Pianist Víkingur Ólafsson krönt seine Goldberg-Tour in Hamburg
In weltweit mehr als 90 Konzerten hat der isländische Star-Pianist Víkingur Ólafsson Bachs "Goldberg-Variationen" gespielt. Der Abschluss in der Hamburger Elbphilharmonie am Dienstag war grandios.
Größer hätte die Nachfrage kaum sein können: Bis auf den letzten Platz ist der Große Saal in der Elbphilharmonie ausgebucht, sogar die Bühne hat man zum Teil bestuhlt. Mittendrin, am schwarz-glänzenden Steinway-Flügel, sitzt der isländische Star-Pianist Víkingur Ólafsson mit hoch konzentriertem Blick. 88 Mal hatte der 40-Jährige Bachs "Goldberg-Variationen" auf allen großen Bühnen der Welt spielen wollen - aufgrund einiger Zusatzkonzerte sind es schließlich mehr als 90 Konzerte geworden.
Víkingur Ólafssons Spiel verliert nie an Drive
Schon die ersten Töne der Aria klingen so zart und behutsam, als würde Ólafsson einen liebgewonnenen Edelstein aus der Tasche ziehen und ihn mit Hingabe ein letztes Mal polieren. Jede Kante, jede Schattierung kennt er in- und auswendig. Auch Bach hat schon mit diesen Schattierungen gespielt, als er die 30 kunstvollen und komplexen Variationen der Aria entworfen hat. Ólafsson greift scheinbar jedes dieser Details mit sensibler Behutsamkeit auf: angefangen bei den Mittelstimmen, die alle einzeln glasklar zu hören sind, bis zu fein versponnenen Klangflächen, die der Pianist aus dem dreifachen pianissimo auftauchen lässt. Dabei verliert sein Spiel nie an Drive.
Die Musik bleibt in einem steten, pulsierenden Fluss. Mit diesem klar strukturierten und gleichzeitig federnden, swingenden Spiel ist der Isländer bekannt geworden und damit hat er folgerichtig in seinem letzten Konzert den berühmten "Goldberg-Variationen", die Bach selbst als "mildes und verspieltes Stück" angelegt hatte, seinen ganz persönlichen Tribut gezollt.

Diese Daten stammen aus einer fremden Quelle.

-- ==== Sys2Proof/Machine/HostIo.lean ====
section
/-! DEFINITION. The host port's queues and the I/O commands: doorbells, fetching, NVMe field checks, the zoned view, and
admission (R425 to R440, R449 to R453, R466). -/

namespace Sys2Proof.Machine

/-- Whether the controller fetches commands: the link is up, firmware has started the port, the controller is ready
and nothing has stopped fetching (R426, R456, R586). -/
def hostReady (s : State) : Bool :=
  s.host.linkUp && s.host.started && s.host.fetching && s.host.csts.getLsbD 0

/-- The host writes a submission queue's tail doorbell; a value past the queue's end is ignored (R425). -/
def execSqTailDoorbell (y tail : Nat) (s : State) : Res :=
  .next (match Tbl.at s.host.sqs y with
    | some q =>
      if s.host.linkUp && decide (tail < q.size) then
        { s with host := { s.host with sqs := Tbl.upd y (some { q with tail := tail }) s.host.sqs } }
      else s
    | none => s)

/-- Posts the completions of queue y that waited for room (R427). -/
def drainWaiting (y : Nat) (s : State) : State :=
  let mine := s.host.waiting.filter (fun c => c.cqid == y)
  mine.foldl (fun s c => postCqe c s) { s with host := { s.host with
    waiting := s.host.waiting.filter (fun c => c.cqid != y) } }

/-- The host writes a completion queue's head doorbell, which makes room (R425, R427). -/
def execCqHeadDoorbell (y head : Nat) (s : State) : Res :=
  .next (match Tbl.at s.host.cqs y with
    | some q =>
      if s.host.linkUp && decide (head < q.size) then
        drainWaiting y { s with host := { s.host with cqs := Tbl.upd y (some { q with head := head }) s.host.cqs } }
      else s
    | none => s)

/-- Takes the next entry of a submission queue, if the port fetches and the queue holds one. -/
def takeEntry (y : Nat) (s : State) : Option State :=
  match Tbl.at s.host.sqs y with
  | some q =>
    if hostReady s && q.head != q.tail then
      some { s with host := { s.host with sqs := Tbl.upd y (some { q with head := (q.head + 1) % q.size }) s.host.sqs } }
    else none
  | none => none

/-! Fields of a submission queue entry (NVMe). -/

/-- Dword i of an entry. -/
def cdw (sqe : List Byte) (i : Nat) : Nat := leAt sqe (4 * i) 4
def sqeOpcode (sqe : List Byte) : Nat := leAt sqe 0 1
def sqeCid (sqe : List Byte) : Nat := leAt sqe 2 2
def sqeNsid (sqe : List Byte) : Nat := cdw sqe 1
def sqeLba (sqe : List Byte) : Nat := cdw sqe 10 + cdw sqe 11 * 2 ^ 32

/-- A completion with an error joins the 64 entries of the Error Information log (R447). -/
def logError (c : Cqe) (s : State) : State :=
  let es := s.host.errors ++ [c]
  { s with host := { s.host with errors := es.drop (es.length - 64), errorCount := s.host.errorCount + 1 } }

/-- Completes a fetched I/O command at once, in its place among an ordered queue's completions (R452). -/
def finishIo (y : Nat) (sqe : List Byte) (sct sc more dw0 dw1 : Nat) (s : State) : State :=
  let x : Slot := { sqe := sqe, sqid := y, cls := s.classOf y, ordered := s.ordered (s.classOf y), order := s.adm.nextOrder }
  let s := { s with adm := { s.adm with nextOrder := s.adm.nextOrder + 1 } }
  let s := if sct = 0 ∧ sc = 0 then s else logError (slotCqe x sct sc more dw0 dw1 s) s
  postSlot x sct sc more dw0 dw1 s

/-! The zoned view (R438, R439). -/

/-- Whether a zone is active: open or closed. -/
def Zone.active (z : Zone) : Bool := z.state == .implicitOpen || z.state == .explicitOpen || z.state == .closed
/-- Active zones of a drive. -/
def activeZones (s : State) (k : Nat) : Nat := (s.host.zones.filter (fun e => e.1 / 8192 == k && e.2.active)).length

/-- The Zoned Namespace status of a write of n blocks at an offset of a zone, 0 for none: boundary 0xB8, full 0xB9,
not at the write pointer 0xBC, too many active 0xBD (R438, R439, R450). -/
def zoneWriteStatus (s : State) (k z off n : Nat) : Nat :=
  let x := s.zone k z
  if x.state = .full then 0xB9
  else if zoneCap z < off + n then 0xB8
  else if off ≠ x.wp then 0xBC
  else if x.state = .empty ∧ 64 ≤ activeZones s k then 0xBD
  else 0
/-- A write accepted at a zone's write pointer advances it and opens the zone; one that fills it makes it Full (R439,
R466; log entry 25). -/
def zoneWrite (k z n : Nat) (s : State) : State :=
  let x := s.zone k z
  let wp := x.wp + n
  s.setZone k z { wp := wp, state := if zoneCap z ≤ wp then .full
    else if x.state = .explicitOpen then .explicitOpen else .implicitOpen }

/-- Whether a zone reports Read Only: its disc is in mstate 3, and it is neither Empty nor Full (R439). -/
def zoneReadOnly (s : State) (k : Nat) (x : Zone) : Bool :=
  decide ((s.map k).mstate = 3) && x.state != .empty && x.state != .full

/-- The Zoned Namespace status of a Zone Management Send action on one zone, and the zone after it: close 1, finish 2,
open 3, reset 4; no action takes a Read Only zone to another state (R439). -/
def zoneAction (readOnly : Bool) (x : Zone) (act : Nat) : Nat × Zone :=
  if readOnly then (0xBF, x)
  else if act = 4 then (if x.state = .empty then (0, x) else (0xBF, x))
  else if act = 3 then (if x.state = .full then (0xBF, x) else (0, { x with state := .explicitOpen }))
  else if act = 1 then
    (if x.state = .implicitOpen ∨ x.state = .explicitOpen then (0, { x with state := .closed })
     else if x.state = .closed then (0, x) else (0xBF, x))
  else (0, x)

/-- Zone Management Send on one zone, or on every zone of the drive: the status, and the state when there is none
(R439). -/
def zoneSend (s : State) (k z act : Nat) (all : Bool) : Nat × State :=
  if all then
    let mine := s.host.zones.filter (fun e => e.1 / 8192 == k && !(act != 4 && zoneReadOnly s k e.2))
    if act = 4 then ((if mine = [] then 0 else 0xBF), s)
    else if act = 3 then
      (0, mine.foldl (fun s e => if e.2.state = .closed then s.setZone k (e.1 % 8192) { e.2 with state := .explicitOpen }
        else s) s)
    else
      (0, mine.foldl (fun s e => if e.2.state = .implicitOpen ∨ e.2.state = .explicitOpen then
        s.setZone k (e.1 % 8192) { e.2 with state := .closed } else s) s)
  else
    let x := s.zone k z
    let r := zoneAction (zoneReadOnly s k x) x act
    if r.1 ≠ 0 then (r.1, s)
    else if act = 3 ∧ x.state = .empty ∧ 64 ≤ activeZones s k then (0xBD, s)
    else (0, s.setZone k z r.2)

/-! Field checks and admission (R429 to R440, R466). -/

/-- What the field checks of an I/O command answer: a status code type, code and DNR bits that complete it at once, or
what it accepts and the state its acceptance leaves in the zones. -/
inductive Checked where
  | done (sct sc more : Nat)
  | accept (a : Ask) (start : Nat) (zones : State)

/-- Whether the entry's data pointer has a descriptor type that the port takes (R429). -/
def pointerOk (sqe : List Byte) : Bool :=
  leAt sqe 1 1 / 64 == 0 || [0, 2, 3].contains (leAt sqe 39 1 / 16)

/-- The field checks of an I/O command before admission (R429, R431, R433, R436 to R440, R450). -/
def checkIo (s : State) (y : Nat) (sqe : List Byte) : Checked :=
  let op := sqeOpcode sqe
  let zoneOp := op == 0x79 || op == 0x7A || op == 0x7D
  let all := op == 0 && sqeNsid sqe == 0xFFFF_FFFF
  let k := sqeNsid sqe - 1
  let lba := sqeLba sqe
  let moves := op == 1 || op == 2 || op == 0x0C || op == 0x7D
  let n := if moves then cdw sqe 12 % 65536 + 1 else if op = 0x80 then 1 else 0
  let d := s.feat 0xC3 (s.classOf y)
  let fua := (op == 1 || op == 0x7D) && (bitSet (cdw sqe 12) 30 || s.feat 0x06 0 == 0)
  let writes := op == 1 || op == 0x7D
  let z := lba / 30720
  let ask := fun (start : Nat) (s' : State) =>
    let c := costOf s k op start n d
    Checked.accept { k := if all then 0 else k, allDrives := all, op := op, slba := start, n := n
                     hasRange := moves || op == 0x80, fua := fua, c := c, e := energyOf s k op c } start s'
  if !([0, 1, 2, 0x0C, 0x80].contains op || (zoneOp && s.zoned)) then .done 0 0x01 0
  else if leAt sqe 1 1 % 4 ≠ 0 then .done 0 0x02 0
  else if op ≠ 0 ∧ op ≠ 0x0C ∧ op ≠ 0x79 ∧ !pointerOk sqe then .done 0 0x11 0
  else if !all && (sqeNsid sqe == 0 || decide (s.nslices ≤ k)) then .done 0 0x0B 0
  else if !all && decide ((s.map k).mstate < 2) then .done 7 0x83 8
  else if op = 0x80 ∧ (cdw sqe 12 ≠ 0 ∨ bitsOf (cdw sqe 13) 31 9 ≠ 0 ∨ bitsOf (cdw sqe 13) 7 6 ≠ 0) then .done 0 0x02 0
  else if op ≠ 0x0C ∧ 512 < n then .done 0 0x02 0
  else if op ≠ 0 ∧ (lbnCount ≤ lba ∨ lbnCount < lba + n) then .done 0 0x80 0
  else if writes && (s.map k).mstate == 3 then .done 0 0x20 0
  else if op = 0x79 then
    let act := cdw sqe 13 % 256
    if act = 2 ∨ act = 0 ∨ 4 < act ∨ (!bitSet (cdw sqe 13) 8 && decide (lba % 30720 ≠ 0)) then .done 0 0x02 0
    else
      let r := zoneSend s k z act (bitSet (cdw sqe 13) 8)
      if r.1 ≠ 0 then .done 1 r.1 0 else ask lba r.2
  else if op = 0x7A then
    (if cdw sqe 13 % 256 ≠ 0 ∨ 7 < cdw sqe 13 / 256 % 256 then .done 0 0x02 0 else ask lba s)
  else if op = 0x7D then
    if lba % 30720 ≠ 0 then .done 0 0x02 0
    else
      let wp := (s.zone k z).wp
      let st := zoneWriteStatus s k z wp n
      if st ≠ 0 then .done 1 st 0 else ask (lba + wp) (zoneWrite k z n s)
  else if op = 1 ∧ s.zoned then
    let st := zoneWriteStatus s k z (lba % 30720) n
    if st ≠ 0 then .done 1 st 0 else ask lba (zoneWrite k z n s)
  else ask lba s

/-- Completion Dword 0 of a Version Read that the device ends without firmware: what the map holds of the block, and 0 where no
block of a loaded disc is named (R357, R365, R440). -/
def versionDw (s : State) (sqe : List Byte) : Nat :=
  let lba := sqeLba sqe
  let m := s.map (sqeNsid sqe - 1)
  if sqeOpcode sqe ≠ 0x80 ∨ sqeNsid sqe = 0 ∨ s.nslices < sqeNsid sqe ∨ m.mstate < 2 ∨ lbnCount ≤ lba then 0
  else
    let v := if bitSet (cdw sqe 13) 8 then m.topEntry lba else cdw sqe 13 % 64
    2 ^ 10 * b2n (m.homeState (lba / 30) == 3) + 2 ^ 9 * b2n (m.flags.contains (lba, v)) + 2 ^ 8 * b2n (m.written lba) +
      m.topEntry lba

/-- A fetched I/O command: its field checks, then the decision, which accepts it into a slot or completes it with Not
Admissible (R449, R463, R466, R487). -/
def admitIo (y : Nat) (sqe : List Byte) (s : State) : State :=
  match freeSlot s with
  | none => s
  | some i =>
    match checkIo s y sqe with
    | .done sct sc more => finishIo y sqe sct sc more (versionDw s sqe) 0 s
    | .accept a start s' =>
      let c := s.classOf y
      let d := (s.time + s.feat 0xC0 c * 100000) / 100000 * 100000
      match decide6 s a d with
      | .refuse step dw =>
        finishIo y sqe 7 0x80 0 dw 0 (s.modStat c (fun t =>
          if step ≤ 3 then { t with refused13 := t.refused13 + 1 }
          else if step = 4 then { t with refused4 := t.refused4 + 1 }
          else if step = 5 then { t with refused5 := t.refused5 + 1 }
          else { t with refused6 := t.refused6 + 1 }))
      | .accept =>
        enterSlot i { sqe := sqe, sqid := y, opcode := a.op, drive := a.k, allDrives := a.allDrives, cls := c
                      ordered := s.ordered c, fua := a.fua, d := d, accepted := s.time, cost := a.c, energy := a.e
                      policy := s.feat 0xC2 c, depth := s.feat 0xC3 c, slba := start, nblocks := a.n
                      hasRange := a.hasRange }
          (s'.modStat c (fun t => { t with accepted := t.accepted + 1 }))

/-- The port fetches the next entry of an I/O queue, if a slot is free, and passes it to admission (R428). -/
def fetchIo (y : Nat) (sqe : List Byte) (fits : Bool) (s : State) : State :=
  if y = 0 ∨ !fits ∨ (freeSlot s).isNone then s
  else
    match takeEntry y s with
    | some t => admitIo y sqe t
    | none => s

/-- Whether an entry holds a Zone Management Send of an action. -/
def isZoneSend (sqe : List Byte) (act : Nat) : Bool := sqeOpcode sqe == 0x79 && cdw sqe 13 % 256 == act
def execFlush (sqid : Nat) (sqe : List Byte) (s : State) : Res := .next (fetchIo sqid sqe (sqeOpcode sqe == 0x00) s)
def execWrite (sqid : Nat) (sqe : List Byte) (s : State) : Res := .next (fetchIo sqid sqe (sqeOpcode sqe == 0x01) s)
def execRead (sqid : Nat) (sqe : List Byte) (s : State) : Res := .next (fetchIo sqid sqe (sqeOpcode sqe == 0x02) s)
def execVerify (sqid : Nat) (sqe : List Byte) (s : State) : Res := .next (fetchIo sqid sqe (sqeOpcode sqe == 0x0C) s)
def execResetZone (sqid : Nat) (sqe : List Byte) (s : State) : Res := .next (fetchIo sqid sqe (isZoneSend sqe 4) s)
def execFinishZone (sqid : Nat) (sqe : List Byte) (s : State) : Res := .next (fetchIo sqid sqe (isZoneSend sqe 2) s)
def execOpenZone (sqid : Nat) (sqe : List Byte) (s : State) : Res := .next (fetchIo sqid sqe (isZoneSend sqe 3) s)
def execCloseZone (sqid : Nat) (sqe : List Byte) (s : State) : Res := .next (fetchIo sqid sqe (isZoneSend sqe 1) s)
def execZoneManagementReceive (sqid : Nat) (sqe : List Byte) (s : State) : Res :=
  .next (fetchIo sqid sqe (sqeOpcode sqe == 0x7A) s)
def execZoneAppend (sqid : Nat) (sqe : List Byte) (s : State) : Res := .next (fetchIo sqid sqe (sqeOpcode sqe == 0x7D) s)
def execVersionRead (sqid : Nat) (sqe : List Byte) (s : State) : Res := .next (fetchIo sqid sqe (sqeOpcode sqe == 0x80) s)

end Sys2Proof.Machine
end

Atemloses Publikum mit Handy-Gezwitscher in der Elbphilharmonie
Dem spannungsgeladenen Bogen konnte selbst das mehrmalige Klingeln einiger Handys nichts anhaben, die in der sensiblen Akustik der Elbphilharmonie für ein Kontrastprogramm gesorgt haben. Trotz einer kurzen spontanen Unterbrechung (es gibt tatsächlich Menschen, die sich während der Goldberg-Variationen kurz in eine Fußball-Übertragung schalten) hat es Ólafsson immer wieder geschafft, den musikalischen Bogen neu zu spannen.
Dafür hat ihn das Hamburger Publikum mit minutenlangen Standing Ovations gefeiert. Und Víkingur Ólafsson ist endlich am Ende seiner Reise angekommen: "Ich fühle mich zerbrechlich. Einerseits bin ich glücklich, andererseits traurig", berichtet der Musiker im Gespräch mit NDR Kultur. "Wenn ich am Schluss der Goldberg-Variationen die Aria nochmal spiele, fühlt sich das für mich ein bisschen so an, als ob ich am Ende meines Lebens angekommen bin. Manchmal habe ich richtig Angst vor der Stille nach dem allerletzten Ton." Aber er wisse, dass die Musik irgendwo anders weiter existieren wird, "weil diese Musik unsterblich ist und solange leben wird, wie die Menschheit existieren wird."